_DIRECTIONS_: Down to the last line, reproduce the records exactly.

_AVAILABLE RECORDS_:

————————

-- ==== Sys2Proof/Machine/State.lean ====
section
/-! DEFINITION. The state of the module: everything the spec lets an instruction, an engine, a scheduler or the host
change. All of it is plain data. Lists that stand for tables list only the entries that are in use. -/

namespace Sys2Proof.Machine

open Sys2Proof

/-- Why the model stops. Neither constructor is an effect the spec gives an instruction. -/
inductive Fault where
  /-- Raised by an instruction meaning when the state names no unit that issues it (`State.issuer` names none, or one
  that is not resident). `step` never does this. Safe: nothing executes without an issuer. -/
  | noIssuer
  deriving DecidableEq, Repr

/-- Instructions to which the model gives no meaning. -/
inductive Refusal where
  /-- Raised by an arm of `exec` that has no meaning yet, by mnemonic. Safe. -/
  | notModelled (mnemonic : String)
  deriving DecidableEq, Repr

/-- A trap before it is recorded (20 R340 to R342). -/
structure Trap where
  code : BitVec 8
  sub : BitVec 8
  /-- ADDR of the record -/
  addr : Dword
  /-- lowest failing lane, 255 when none is named -/
  lane : Nat
  /-- step of 07 R153 that failed, 0 for other traps -/
  field : Nat
  detail : BitVec 16
  reload : Bool
  /-- pages a recoverable fault asks for (20 R347), and whether for overlay frames (21 R375) -/
  pages : List (Dword × Bool)
  /-- LANES of the record: active, enabled lanes of the trapping instruction -/
  acted : LaneMask
  /-- CLOCK of the record: the core's clock at the trap -/
  clock : Dword
  /-- the physical line in which a `DATA_POISON` met poison or a tag that does not match (23 R413) -/
  line : Option Nat
  deriving DecidableEq, Repr

/-- State of an interrupted or running `REPEAT` (10 R222). -/
structure RepState where
  remain : BitVec 16
  iter : BitVec 16
  sd : BitVec 3
  sa : BitVec 3
  sb : BitVec 3
  sc : BitVec 3
  deriving DecidableEq, Repr

/-- What a lane or a stream waits for. -/
inductive Wait where
  | none
  /-- blocked popping its forward queue (01 R19) -/
  | fqPop
  /-- blocked pushing to the forward queues of the bands in the mask (01 R19) -/
  | fqPush (bands : LaneMask)
  /-- blocked pushing `n` entries to the back queue -/
  | bqPush (n : Nat)
  /-- blocked popping the back queue -/
  | bqPop
  /-- blocked on a running affine stream (10 R225) -/
  | streamBusy (n : Nat)
  /-- waits for results in flight (02 R43): of a lane, or of the lead stream where none is named, each a register-stack
  position, a g register, or 1024 + j for `kj`; and whether for the stores of the band's drains (11 R243) -/
  | result (rs : List (Option Nat × Nat)) (drain : Bool)
  /-- waits for `n` command places of the core (10 R226) -/
  | room (n : Nat)
  /-- waits on a bounded result, some tiles or a place of the engine queue: it holds its issue slot (02 R42, 13 R287, R288) -/
  | bounded (tiles : List Nat) (place : Bool)
  /-- waits for weight slots that are being loaded or read (13 R290) -/
  | slot (ks : List Nat)
  /-- arrived at a barrier instance (09 R204) -/
  | barrier (cluster : Bool) (inst : Nat)
  /-- `WAITF` of this lane (09 R203): condition, width, location, comparand, the participating lanes of the issue and d;
  whether it is `.acq`, and its scope; the value once the condition has been met -/
  | waitf (c : WCond) (wide : Bool) (ea : Dword) (cmp : Dword) (lanes : LaneMask) (d : Spec) (acq : Bool) (scope : Nat)
      (met : Option Dword)
  /-- in an issued `QUIESCE` of these lanes, with destination d (12 R271) -/
  | quiesce (d : Spec) (lanes : LaneMask)
  /-- waits for the session's commit token (09 R213) -/
  | token
  /-- in a texture instruction of whose lanes some wait for pages (12 R273) -/
  | texture
  /-- waits for rays of lanes of its unit, each a lane and a handle (12 R276) -/
  | ray (rs : List (Nat × Nat))
  /-- waits for room in the output of an atlas (14 R314): the output's descriptor, d, the state word and the record; and a
  lane of the instruction that has been answered -/
  | atlas (out : Dword) (d : Spec) (word : Dword) (rec : BitVec 128)
  | atlasDone
  /-- an `MMA` waits for a slot reload (11 R237) -/
  | reload (slot : Nat)
  /-- a serial task waits for its launch's token (20 R356) -/
  | serial
  /-- an access to lines of another lane's serial transaction waits for its end (09 R213) -/
  | txnHold (lines : List Nat)
  deriving DecidableEq, Repr

/-- Where a lane or a stream stands. -/
inductive Status where
  | running
  | exited
  /-- never started (01 R9) -/
  | tail
  /-- parked at `REJOIN` with its own copy of the mask (01 R27) -/
  | parked (mask : LaneMask)
  /-- parked on a recoverable page fault of this batch (20 R347); the trap and the index of its first record -/
  | faulted (batch : Nat) (t : Trap) (rec : Option Nat)
  /-- holds a trap whose record waits: the trap ring is full (20 R341), or this engine fault on the ring is pending -/
  | held (t : Trap) (batch : Option Nat)
  /-- holds a page fault that found the fault ring full (21 R368) -/
  | heldFault (t : Trap)
  /-- parked as TRAPPED (20 R343); the trap and the index of its record -/
  | trapped (t : Trap) (rec : Option Nat)
  deriving DecidableEq, Repr

/-- The trap frame of a handler (20 R344), with what resumption needs of the trap. -/
structure TrapFrame where
  k : BitVec 8
  fpflags : BitVec 5
  base : Nat
  size : Nat
  pc : Pc
  code : BitVec 8
  /-- active, enabled lanes of the trapping instruction -/
  lanes : LaneMask
  rep : Option RepState
  deriving DecidableEq, Repr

————————

_REPLY_:
-- ==== Sys2Proof/Machine/State.lean ====
section
/-! DEFINITION. The state of the module: everything the spec lets an instruction, an engine, a scheduler or the host
change. All of it is plain data. Lists that stand for tables list only the entries that are in use. -/

namespace Sys2Proof.Machine

open Sys2Proof

/-- Why the model stops. Neither constructor is an effect the spec gives an instruction. -/
inductive Fault where
  /-- Raised by an instruction meaning when the state names no unit that issues it (`State.issuer` names none, or one
  that is not resident). `step` never does this. Safe: nothing executes without an issuer. -/
  | noIssuer
  deriving DecidableEq, Repr

/-- Instructions to which the model gives no meaning. -/
inductive Refusal where
  /-- Raised by an arm of `exec` that has no meaning yet, by mnemonic. Safe. -/
  | notModelled (mnemonic : String)
  deriving DecidableEq, Repr

/-- A trap before it is recorded (20 R340 to R342). -/
structure Trap where
  code : BitVec 8
  sub : BitVec 8
  /-- ADDR of the record -/
  addr : Dword
  /-- lowest failing lane, 255 when none is named -/
  lane : Nat
  /-- step of 07 R153 that failed, 0 for other traps -/
  field : Nat
  detail : BitVec 16
  reload : Bool
  /-- pages a recoverable fault asks for (20 R347), and whether for overlay frames (21 R375) -/
  pages : List (Dword × Bool)
  /-- LANES of the record: active, enabled lanes of the trapping instruction -/
  acted : LaneMask
  /-- CLOCK of the record: the core's clock at the trap -/
  clock : Dword
  /-- the physical line in which a `DATA_POISON` met poison or a tag that does not match (23 R413) -/
  line : Option Nat
  deriving DecidableEq, Repr

/-- State of an interrupted or running `REPEAT` (10 R222). -/
structure RepState where
  remain : BitVec 16
  iter : BitVec 16
  sd : BitVec 3
  sa : BitVec 3
  sb : BitVec 3
  sc : BitVec 3
  deriving DecidableEq, Repr

/-- What a lane or a stream waits for. -/
inductive Wait where
  | none
  /-- blocked popping its forward queue (01 R19) -/
  | fqPop
  /-- blocked pushing to the forward queues of the bands in the mask (01 R19) -/
  | fqPush (bands : LaneMask)
  /-- blocked pushing `n` entries to the back queue -/
  | bqPush (n : Nat)
  /-- blocked popping the back queue -/
  | bqPop
  /-- blocked on a running affine stream (10 R225) -/
  | streamBusy (n : Nat)
  /-- waits for results in flight (02 R43): of a lane, or of the lead stream where none is named, each a register-stack
  position, a g register, or 1024 + j for `kj`; and whether for the stores of the band's drains (11 R243) -/
  | result (rs : List (Option Nat × Nat)) (drain : Bool)
  /-- waits for `n` command places of the core (10 R226) -/
  | room (n : Nat)
  /-- waits on a bounded result, some tiles or a place of the engine queue: it holds its issue slot (02 R42, 13 R287, R288) -/
  | bounded (tiles : List Nat) (place : Bool)
  /-- waits for weight slots that are being loaded or read (13 R290) -/
  | slot (ks : List Nat)
  /-- arrived at a barrier instance (09 R204) -/
  | barrier (cluster : Bool) (inst : Nat)
  /-- `WAITF` of this lane (09 R203): condition, width, location, comparand, the participating lanes of the issue and d;
  whether it is `.acq`, and its scope; the value once the condition has been met -/
  | waitf (c : WCond) (wide : Bool) (ea : Dword) (cmp : Dword) (lanes : LaneMask) (d : Spec) (acq : Bool) (scope : Nat)
      (met : Option Dword)
  /-- in an issued `QUIESCE` of these lanes, with destination d (12 R271) -/
  | quiesce (d : Spec) (lanes : LaneMask)
  /-- waits for the session's commit token (09 R213) -/
  | token
  /-- in a texture instruction of whose lanes some wait for pages (12 R273) -/
  | texture
  /-- waits for rays of lanes of its unit, each a lane and a handle (12 R276) -/
  | ray (rs : List (Nat × Nat))
  /-- waits for room in the output of an atlas (14 R314): the output's descriptor, d, the state word and the record; and a
  lane of the instruction that has been answered -/
  | atlas (out : Dword) (d : Spec) (word : Dword) (rec : BitVec 128)
  | atlasDone
  /-- an `MMA` waits for a slot reload (11 R237) -/
  | reload (slot : Nat)
  /-- a serial task waits for its launch's token (20 R356) -/
  | serial
  /-- an access to lines of another lane's serial transaction waits for its end (09 R213) -/
  | txnHold (lines : List Nat)
  deriving DecidableEq, Repr

/-- Where a lane or a stream stands. -/
inductive Status where
  | running
  | exited
  /-- never started (01 R9) -/
  | tail
  /-- parked at `REJOIN` with its own copy of the mask (01 R27) -/
  | parked (mask : LaneMask)
  /-- parked on a recoverable page fault of this batch (20 R347); the trap and the index of its first record -/
  | faulted (batch : Nat) (t : Trap) (rec : Option Nat)
  /-- holds a trap whose record waits: the trap ring is full (20 R341), or this engine fault on the ring is pending -/
  | held (t : Trap) (batch : Option Nat)
  /-- holds a page fault that found the fault ring full (21 R368) -/
  | heldFault (t : Trap)
  /-- parked as TRAPPED (20 R343); the trap and the index of its record -/
  | trapped (t : Trap) (rec : Option Nat)
  deriving DecidableEq, Repr

/-- The trap frame of a handler (20 R344), with what resumption needs of the trap. -/
structure TrapFrame where
  k : BitVec 8
  fpflags : BitVec 5
  base : Nat
  size : Nat
  pc : Pc
  code : BitVec 8
  /-- active, enabled lanes of the trapping instruction -/
  lanes : LaneMask
  rep : Option RepState
  deriving DecidableEq, Repr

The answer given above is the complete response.